Question: given a polynomial \(P\) in \(n\) variables over field \(f\) of degree \(d\) in the following forms, is \(P \equiv 0\)?

\[ P(x_1, x_2, \ldots, x_n) = (x_1 + x_2)(x_3 ^2 + 2x_4 - x_5) \ldots \]
\[\begin{split} A = \left[\begin{array}{ccc} x_1 & 0 & \cdots \\ 2x_2 & -1 & \cdots \\ \vdots & \vdots & \cdots \end{array}\right] \end{split}\]

If we unpack the parentheses or compute the determinant of \(A\) to find the monomial representation of \(P\) and determine whether \(P \equiv 0\), the computation is hard. But if we know the values of variables, it is easy to verify the value of \(P\).

In particular,

  • If \(\mathbb{F} = \mathbb{R}\), then \(P \equiv 0\) if and only if \(P(x_1, \ldots x_n)=0\) for all \(x_1, \ldots, x_n \in \mathbb{R}\).

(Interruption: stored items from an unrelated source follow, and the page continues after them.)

-- ==== Sys2Proof/Certificates/Slice0/Obligations.lean ====
section
/-! DEFINITION. The statements for the provers. -/

open Sys2Proof Sys2Proof.Machine

/-- A step runs the command at the front of the queue on the queue's rest. -/
def Obligations.StepRunsFront : Prop :=
  ∀ (c : Instr) (r : List Instr) (s : State), step { s with pending := c :: r } = exec c { s with pending := r }

/-- On an empty queue one SAFE_SLOW tick passes and nothing else happens (the model's choice, log entry 1): both accumulators
grow by 40 ns times 2^32 plus `TIME_RATE` (R426). -/
def Obligations.IdleStepTicks : Prop :=
  ∀ (s : State), s.pending = [] →
    ∃ t, step s = .next t ∧
      t.time.acc = (s.time.acc + (40 * 2 ^ 32 + (s.reg .TIME_RATE).toInt).toNat) % 2 ^ 96 ∧
      t.time.eacc = (s.time.eacc + (40 * 2 ^ 32 + (s.reg .TIME_RATE).toInt).toNat) % 2 ^ 96 ∧
      { t with time := { t.time with acc := s.time.acc, eacc := s.time.eacc }, power := { t.power with ticks := s.power.ticks } } = s

/-- Reset values that the register tables give (R15, and the chapters' tables), one or more of each group of registers. -/
def Obligations.ResetValues : Prop :=
  let s := State.reset
  (∀ ch : Fin 64, s.reg .MBX_STAT ch.val = 0x40000000 ∧ s.reg .MBX_ACK ch.val = 0) ∧
  (∀ p : Fin 4, s.rf .HP_CTRL p.val 30 28 = 5 ∧ s.rf .HP_CTRL p.val 27 26 = 3) ∧
  s.rf .STRATA_SPILL_CFG 0 18 0 = 0x4000 ∧ s.rf .STRATA_AUDIO_RSV 0 18 0 = 0x8000 ∧ s.rf .STRATA_BUF_STAT 0 18 0 = 0x40000 ∧
  s.rf .STRATA_TGT_QID 0 15 0 = 0xC000 ∧
  (∀ p : Fin 8, s.rf .ETH_PCFG p.val 27 26 = 3 ∧ s.rf .ETH_PCFG p.val 25 22 = 0xF ∧ s.rf .EGS_PORT_CFG p.val 30 28 = 7 ∧
    s.rf .EGS_PORT_CFG p.val 22 16 = 0x14) ∧
  s.rf .CRYPT_TAMPER_EN 0 2 0 = 7 ∧
  s.rf .DISP_POOL 0 20 0 = 0x20000 ∧ s.rf .DISP_STAT 0 20 0 = 0x100000 ∧ s.rf .DISP_AFF 0 15 0 = 500 ∧
  (∀ c : Fin 512, s.reg .CORE_STAT c.val = BitVec.ofNat 32 c.val) ∧
  s.rf .MIXF_SCHED 0 31 16 = 4000 ∧ s.rf .MIXF_SCHED 0 15 0 = 5000 ∧
  (∀ p : Fin 8, s.rf .PICT_DEC_CTRL p.val 15 0 = 2000 ∧ s.rf .PICT_ENC_CTRL p.val 15 0 = 500) ∧
  (∀ n : Fin 2, s.rf .HBMC_CTRL n.val 15 0 = 100 ∧ s.rf .HBMC_THERM n.val 31 24 = 85 ∧ s.rf .HBMC_THERM n.val 23 16 = 80 ∧
    s.rf .HBMC_THERM n.val 15 8 = 105 ∧ s.rf .HBMC_TREFI n.val 11 0 = 390) ∧
  (∀ p : Fin 16, s.rb .HBMC_PORT_CFG p.val 31 = (p.val == 13 || p.val == 14) ∧ s.rf .HBMC_PORT_CFG p.val 27 22 = 48) ∧
  (∀ f : Fin 4, s.rf .SAFE_FAN f.val 31 24 = 255 ∧ s.rb .SAFE_FAN f.val 23 = true) ∧
  s.rf .TIME_PPS_OUT 0 19 0 = 100000 ∧ s.rf .CLKPWR_WDOG 0 15 0 = 1000 ∧
  (∀ d : Fin 35, s.pdState d.val = if d.val ≤ 1 ∨ d.val = 34 then 2 else 0) ∧ (∀ c : Fin 64, s.pdState (35 + c.val) = 0) ∧
  (∀ r : Fin 4096, s.rf .RING_INFO r.val 31 16 = 61440 + r.val ∧ s.ringOn r.val = false) ∧
  s.mem = [] ∧ s.csram = [] ∧ s.pending = []

/-- The sparse stores are in canonical form at reset.
The model's choices in it: log entry 9. -/
def Obligations.CanonicalAtReset : Prop := State.reset.Canon

/-- Every step from a state in canonical form answers a next state in canonical form: the memory, the control SRAM, the registers
and the counters.
The model's choices in it: log entry 9. -/
def Obligations.StepKeepsCanonical : Prop := ∀ s, s.Canon → ∃ t, step s = .next t ∧ t.Canon

/-- Every command answers a next state and leaves the queue of waiting commands alone; what it does, it does to the rest of the
device.
The model's choices in it: log entry 5. -/
def Obligations.ExecKeepsQueue : Prop := ∀ i s, ∃ t, exec i s = .next t ∧ t.pending = s.pending

/-- The path of every command that firmware takes (R352, R366, R400, R509): not taken, it stays posted and only time passes; refused,
it is answered with the first status that fails, and its effect does not happen; a dry run is answered and changes nothing
else. A command that has waited 100 ms is answered BUSY, or BAD_STATE where its epoch is stale (R367).
The model's choices in it: log entries 118, 121. -/
def Obligations.CommandPath : Prop :=
  (∀ i k check c s, pathOf i = some (k, check, c) →
    let b := s.advance c.el
    (b.takeable c = false → exec i s = .next b) ∧
    (b.takeable c = true → statusOf k check c b ≠ 0 → ∃ res, exec i s = .next (b.answer k c (statusOf k check c b) res) ∧
      (c.dmaOk = true → res = [])) ∧
    (b.takeable c = true → statusOf k check c b = 0 → c.dry = true → ∃ code, exec i s = .next (b.answer k c code []))) ∧
  (∀ (c : Cmd) (s : State), let b := s.advance c.el
    let k : CmdSpec := { op := 0, chan := .any }
    (b.takeable c = false → exec (.commandStale c) s = .next b) ∧
    (b.takeable c = true →
      (∀ r, c.via = .ring r → exec (.commandStale c) s = .next (b.answer k c BUSY [])) ∧
      (∀ ch : Fin 64, c.via = .mbx ch →
        (b.msgEpoch ch.val = b.txEpoch ch.val → exec (.commandStale c) s = .next (b.answer k c BUSY [])) ∧
        (b.msgEpoch ch.val ≠ b.txEpoch ch.val → exec (.commandStale c) s = .next (b.answer k c BAD_STATE [])))))

/-- The order of the checks that every command shares (R509): stale epoch, collision, lateness, shutdown, halted ROM, reserved
flags, version, minor version, channel, and then the command's own.
The model's choices in it: log entry 119. -/
def Obligations.CheckOrder : Prop :=
  ∀ (k : CmdSpec) (check : Cmd → State → Nat) (c : Cmd) (s : State) (ch : Fin 64), c.via = .mbx ch →
    let st := statusOf k check c s
    let exempt := k.op = 0 ∨ k.op = 1 ∨ k.op = 2
    (s.msgEpoch ch.val ≠ s.txEpoch ch.val → st = BAD_STATE) ∧
    (s.msgEpoch ch.val = s.txEpoch ch.val →
      (s.rb .MBX_STAT ch.val 26 = true → st = BUSY) ∧
      (s.rb .MBX_STAT ch.val 26 = false →
        (c.late = true → st = BUSY) ∧
        (c.late = false → s.vusta.shutdown = true → 4 ≤ ch.val → st = BUSY) ∧
        (c.late = false → s.vusta.shutdown = false → s.rb .TRUST_STAT 0 29 = false →
          (8 ≤ c.flags.toNat → st = BAD_PARAM) ∧
          (c.flags.toNat < 8 → 4 ≤ ch.val → ¬exempt →
            ((s.fn (64 * chTenant ch.val)).ver = 0 → st = VERSION) ∧
            ((s.fn (64 * chTenant ch.val)).ver ≠ 0 → (s.fn (64 * chTenant ch.val)).ver < 0x100 + k.minor → st = UNSUPPORTED) ∧
            ((s.fn (64 * chTenant ch.val)).ver ≠ 0 → 0x100 + k.minor ≤ (s.fn (64 * chTenant ch.val)).ver →
              ((k.chan = .ch0 ∨ k.chan = .ch1) → st = NOT_OWNER) ∧
              ((k.chan = .any ∨ k.chan = .fn ∨ k.chan = .pf) → k.rsvSet c = false →
                (check c s ≠ 0 → st = check c s) ∧
                (check c s = 0 → k.dma = true → (s.fn (64 * chTenant ch.val)).bme = false → st = BAD_STATE) ∧
                (check c s = 0 → k.dma = false → st = 0)))))))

  • But for some other fields this is not true: if \(\mathbb{F} = \left\vert 0,1 \right\vert\) and \(P(x)=x^2 -x\), then \(P(x)=0\) for all \(x\in \left\{ 0,1 \right\}\) but it is not identically 0.

Lemma (Schwartz-Zippel)

Let

  • \(P(x_1, \ldots, x_n)\) be a multivariate polynomial of degree \(d\ge 0\) over some field \(\mathbb{F}\)

  • \(S \subseteq \mathbb{F}\) be a finite subset of \(\mathbb{F}\)

  • \(r_1, \ldots, r_n\) be independent and uniform random draws from \(S\)

If \(P(x_1, \ldots, x_n)\) is not identically to \(0\), then it evaluates to 0 with probability

\[ \mathbb{P} \left\{ P(r_1, \ldots , r_n) =0 \right\} \le \frac{d}{\left\vert s \right\vert} \]

For instance, we can choose \(\left\vert S \right\vert = nd\), such that the upper bound is \(\frac{1}{n}\). If \(\mathbb{F}\) is finite then we choose \(S = \mathbb{F}\).